Ignoring the fact that only a few weeks ago Labour agreed that Scotland had one of the most powerful devolved parliaments in the world, apparently they now think there is room for a range of new devolved powers.

Rowley said “home rule”, with control of pensions, foreign affairs, defence and some taxes reserved but most other areas not should come under Holyrood’s remit. However, pensions (keeping our old folk fed, safe and warm), foreign affairs (representing ourselves to the EU and in trade negotiations), defence (not being forced into illegal wars or to pay for nuclear weapons) and the remaining taxation-based fiscal levers are actually the first powers and not the last powers you would want to control to create a fairer, safer, prosperous and successful nation.

However, Westminster would never allow home rule. Independence, we all agree, is a question for Scotland but federalism or devo max (says the House of Lords) would require a UK-wide referendum. On top of that the No vote splits roughly 50/50 between those that hope for true home rule and federalism, and dyed-in-the-wool, Westminster-centric Unionists. Splitting the No vote in two in a three-option referendum when one option can’t be delivered guarantees a win for Yes.
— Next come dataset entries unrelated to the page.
-- ==== Sys2Proof/Tests/Slice0.lean ====
section
/-! SUPPORT. Tests, each on one step or one operation, with results from spec/95_test_vectors.md (a vector's name) or worked
out from a rule; and, for every obligation with hypotheses, a witness that they can be met together. -/

namespace Sys2Proof.Tests

open Sys2Proof Sys2Proof.Machine

/-! ### Helpers -/

/-- The next state an outcome gives, if it gives one. -/
def answer : Host.Outcome State Fault Refusal → Option State
  | .next s => some s
  | .fault _ => none
  | .refused _ => none

/-- The role the bus has at the start of a phase (for `E_ENTER`, coming from NORMAL). -/
def roleAt : Phase → BusRole
  | .bIdlePins => .unconfigured
  | .bCheckReady => .unconfigured
  | .bInit => .unconfigured
  | .bBaseline => .master
  | .bFinish => .master
  | .pSampleRear => .master
  | .pPollA => .master
  | .pSampleFront => .master
  | .pPollB => .master
  | _ => .slave

/-- A state at the start of a phase, with nothing queued. -/
def parked (p : Phase) : State := { State.reset with
  phase := p
  busRole := roleAt p
  reportOnly := p.inReportLoop
  pinAccelInit := p.initLevel.getD .deasserted
  pinFpgaEnable := if p.mode = .bringup then .deasserted else .asserted }

/-- The same with bytes in RX. -/
def fed (p : Phase) (bytes : List Byte) : State := { parked p with rx := bytes }

/-- The payload `01 02 .. 0D` of the spec's vectors. -/
def payload : Command := #v[0x01, 0x02, 0x03, 0x04, 0x05, 0x06, 0x07, 0x08, 0x09, 0x0A, 0x0B, 0x0C, 0x0D]

/-- The STEPS request of V-D-4. -/
def request : List Byte :=
  [0x01, 0x01, 0x02, 0x03, 0x04, 0x05, 0x06, 0x07, 0x08, 0x09, 0x0A, 0x0B, 0x0C, 0x0D, 0x03, 0xAA]

/-- A sensor that answers one reading `k` times. -/
def readings (k : Nat) (hi lo : Byte) : List Byte := (List.replicate k [0x00, hi, lo]).flatten

/-- What one step sends on TX. -/
def sent (s : State) : Option (List Byte) := (answer (step s)).map (·.tx)

/-! ### WellFormed: a term each check refuses, and one it accepts -/

theorem test_wellFormed_06_07 : (Instr.reserved06_07 0x05).wellFormed = false ∧
    (Instr.reserved06_07 0x08).wellFormed = false ∧ (Instr.reserved06_07 0x07).wellFormed = true := by decide

theorem test_wellFormed_08_0F : (Instr.reserved08_0F 0x07).wellFormed = false ∧
    (Instr.reserved08_0F 0x10).wellFormed = false ∧ (Instr.reserved08_0F 0x0F).wellFormed = true := by decide

theorem test_wellFormed_10_1F : (Instr.reserved10_1F 0x0F).wellFormed = false ∧
    (Instr.reserved10_1F 0x20).wellFormed = false ∧ (Instr.reserved10_1F 0x10).wellFormed = true := by decide

theorem test_wellFormed_20_3F : (Instr.reserved20_3F 0x1F).wellFormed = false ∧
    (Instr.reserved20_3F 0x40).wellFormed = false ∧ (Instr.reserved20_3F 0x3F).wellFormed = true := by decide

theorem test_wellFormed_40_7F : (Instr.reserved40_7F 0x3F).wellFormed = false ∧
    (Instr.reserved40_7F 0x80).wellFormed = false ∧ (Instr.reserved40_7F 0x40).wellFormed = true := by decide

theorem test_wellFormed_80_FF : (Instr.reserved80_FF 0x7F).wellFormed = false ∧
    (Instr.reserved80_FF 0x80).wellFormed = true ∧ (Instr.reserved80_FF 0xFF).wellFormed = true := by decide

/-! ### Decoding: the opcode byte written out in bits, from the opcode map of rule R97 -/

theorem test_decode_ready : decode [0b00000000] = .ok (.ready, []) := by decide
theorem test_decode_steps : decode [0b00000001, 0x77] = .ok (.steps, [0x77]) := by decide
theorem test_decode_execQueue : decode [0b00000010] = .ok (.execQueue, []) := by decide
theorem test_decode_getAccels : decode [0b00000011] = .ok (.getAccels, []) := by decide
theorem test_decode_switch : decode [0b00000100] = .ok (.switchToAccelReportMode, []) := by decide
theorem test_decode_05 : decode [0b00000101] = .ok (.reserved05, []) := by decide
theorem test_decode_06_07 : decode [0b00000110] = .ok (.reserved06_07 0x06, []) := by decide
theorem test_decode_08_0F : decode [0b00001000] = .ok (.reserved08_0F 0x08, []) := by decide
theorem test_decode_10_1F : decode [0b00010000] = .ok (.reserved10_1F 0x10, []) := by decide
theorem test_decode_20_3F : decode [0b00100000] = .ok (.reserved20_3F 0x20, []) := by decide
theorem test_decode_40_7F : decode [0b01011010] = .ok (.reserved40_7F 0x5A, []) := by decide
theorem test_decode_80_FF : decode [0b10000000] = .ok (.reserved80_FF 0x80, []) := by decide

/-- The filter compares opcodes as unsigned numbers: 0x80 is above 0x04 (rule R90). -/
theorem test_filter_unsigned : filtered false 0x80 = true ∧ filtered false 0x04 = false := by decide

/-! ### Fetching a placed word -/

/-- `withFetchWord` makes the very next step run the instruction, here READY. -/
theorem test_withFetchWord_ready : sent (State.reset.withFetchWord 8 0x00) = some [0x40, 0x55, 0xCB] := by
  decide +kernel

/-- A STEPS word of zero operands: its checksum is not 0x0000 (V-CRC-4: 0xD20B), so nothing is sent. -/
theorem test_withFetchWord_steps : sent (State.reset.withFetchWord 8 0x01) = some [] := by decide +kernel

/-! ### The checksum (spec/95, section 2) -/

/-- V-CRC-2, round by round for the first four rounds. -/
theorem test_crc_rounds : crcRound 0xFFFF = 0xEFDF ∧ crcRound 0xEFDF = 0xCF9F ∧ crcRound 0xCF9F = 0x8F1F ∧
    crcRound 0x8F1F = 0x0E1F ∧ crcRound 0x0E1F = 0x1C3E := by decide +kernel

/-- V-CRC-1 and V-CRC-4. -/
theorem test_crc_values : crc16 [] = 0xFFFF ∧ crc16 [0x00, 0x40] = 0x55CB ∧ crc16 [0xFF, 0xFF] = 0x0000 ∧
    crc16 [0x12, 0x34, 0x56, 0x78] = 0x30EC ∧ crc16 (0x01 :: payload.toList) = 0x03AA ∧
    crc16 payload.toList = 0xF9AD := by decide +kernel

/-- V-CRC-6: folds from other accumulator values. -/
theorem test_crc_carry : crcByte 0x0000 0x00 = 0x0000 ∧ crcByte 0x0000 0x01 = 0x1021 ∧ crcByte 0x0000 0x80 = 0x9188 ∧
    crcByte 0x8000 0x00 = 0x9188 := by decide +kernel

/-! ### The commands (spec/95, section 4) -/

/-- V-D-2 and V-D-3: one opcode per poll. -/
theorem test_ready : sent (fed .nPoll [0x00]) = some [0x40, 0x55, 0xCB] ∧
    (answer (step (fed .nPoll [0x00, 0x00]))).map (·.rx) = some [0x00] := by decide +kernel

/-- V-D-28: discarded in REPORT_ONLY. -/
theorem test_ready_reportOnly : sent (fed .pPollA [0x00]) = some [] := by decide +kernel

/-- V-D-4: accepted, the payload in slot 0. -/
theorem test_steps : sent (fed .nPoll request) = some [0x01, 0x3E, 0x1F] ∧
    (answer (step (fed .nPoll request))).map (fun t => (t.rx, t.tail, t.count, t.qmem.readSlot 0)) =
      some ([], 1, 1, some payload) := by decide +kernel

/-- V-D-16 and V-D-17: the other span of the request checksum. -/
theorem test_steps_payloadOnly :
    sent { fed .nPoll (0x01 :: payload.toList ++ [0xF9, 0xAD]) with
      params := { OpenParams.recommended with stepsCrcSpan := .payloadOnly } } = some [0x01, 0x3E, 0x1F] ∧
    sent { fed .nPoll request with
      params := { OpenParams.recommended with stepsCrcSpan := .payloadOnly } } = some [] := by decide +kernel

/-- V-D-18. -/
theorem test_execQueue : (answer (step (fed .nPoll [0x02]))).map (fun t => (t.defer, t.tx)) = some (false, []) := by
  decide +kernel

/-- V-D-30. -/
theorem test_execQueue_reportOnly : (answer (step (fed .pPollB [0x02]))).map (·.defer) = some true := by decide +kernel

/-- V-D-23: rear first, each high byte first. -/
theorem test_getAccels : sent { fed .nPoll [0x03] with accelRear := 0x0123, accelFront := 0x0456 } =
    some [0x01, 0x23, 0x04, 0x56, 0xA0, 0x0B] := by decide +kernel

/-- V-D-31: answered in REPORT_ONLY. -/
theorem test_getAccels_reportOnly : sent { fed .pPollB [0x03] with accelRear := 0x0040, accelFront := 0x0060 } =
    some [0x00, 0x40, 0x00, 0x60, 0x8E, 0xD5] := by decide +kernel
The EU referendum is now moving front and centre, and has provided the Tories with a case study in the difficulty of being the government in Westminster and opposition in Scotland. Firstly, Ruth Davidson campaigned on the ticket of being the only true champion of the union and now claims her 22 per cent of the vote provides a mandate to stop any future referendum, seeming to forget that with the SNP on 46.5 per cent of the vote and a Yes majority available she couldn’t stop the Parliament calling for another referendum if it wants to.

Secondly, her boss David Cameron has contradicted her, stating a Brexit would almost certainly lead to the break-up of the UK, thus acknowledging that a Brexit against the wishes of Scottish voters will mean a new referendum. He might be right, however, the UK would break up far more quickly if England was held in the EU by Scottish votes against its wishes (the Schadenfreude scenario) as several newspapers have suggested this week.

That is, however, statistically unlikely even with the 76 per cent stay vote in Scotland suggested by the latest poll, as even a one per cent win for leave in England would overwhelm a strong Scottish stay vote by relative population size.

Davidson’s overreaching hubris based on her obvious astonishment at losing less badly than in previous campaigns reminds me of the old saying about pride before a fall. I can’t decide if her claim that we have now passed peak SNP reminds me more of George Robertson’s “devolution will kill nationalism stone dead” or Jim Murphy’s “I am astonished at how easy it’s been to outwit the SNP”.

Looking at the numbers, firstly, Ruth Davidson’s 22 per cent falls well short of Margaret Thatcher’s popularity in Scotland as Thatcher never fell below 24 per cent of the vote, (1979 – 31.4 per cent, 1983 – 28.4 per cent, 1987 24 per cent). As for peak SNP, they won a majority on 45.4 per cent in 2011 and this time failed to do so on 46.5 per cent (up 1.1 per cent). Whereas peak Tory was in the seventies, the SNP vote share is still climbing and it’s clear that Davidson has a long way to go to be as popular with the Scottish electorate as Margaret Thatcher.

It’s worth noting that the SNP on 46.5 per cent in the constituencies seem to have recorded a higher percentage vote share than any other current European government. The current UK Tory majority was secured on a comparatively paltry 36.9 per cent vote. The real story of last week’s election was the SNP’s historic third term and the d’Hondt system doing what it was designed to do by checking the SNP. However, Scotland remains firmly on the road to independence and I feel that the EU referendum result and the SNP’s summer of independence campaign will define the timescale more than the actions of any Unionist party.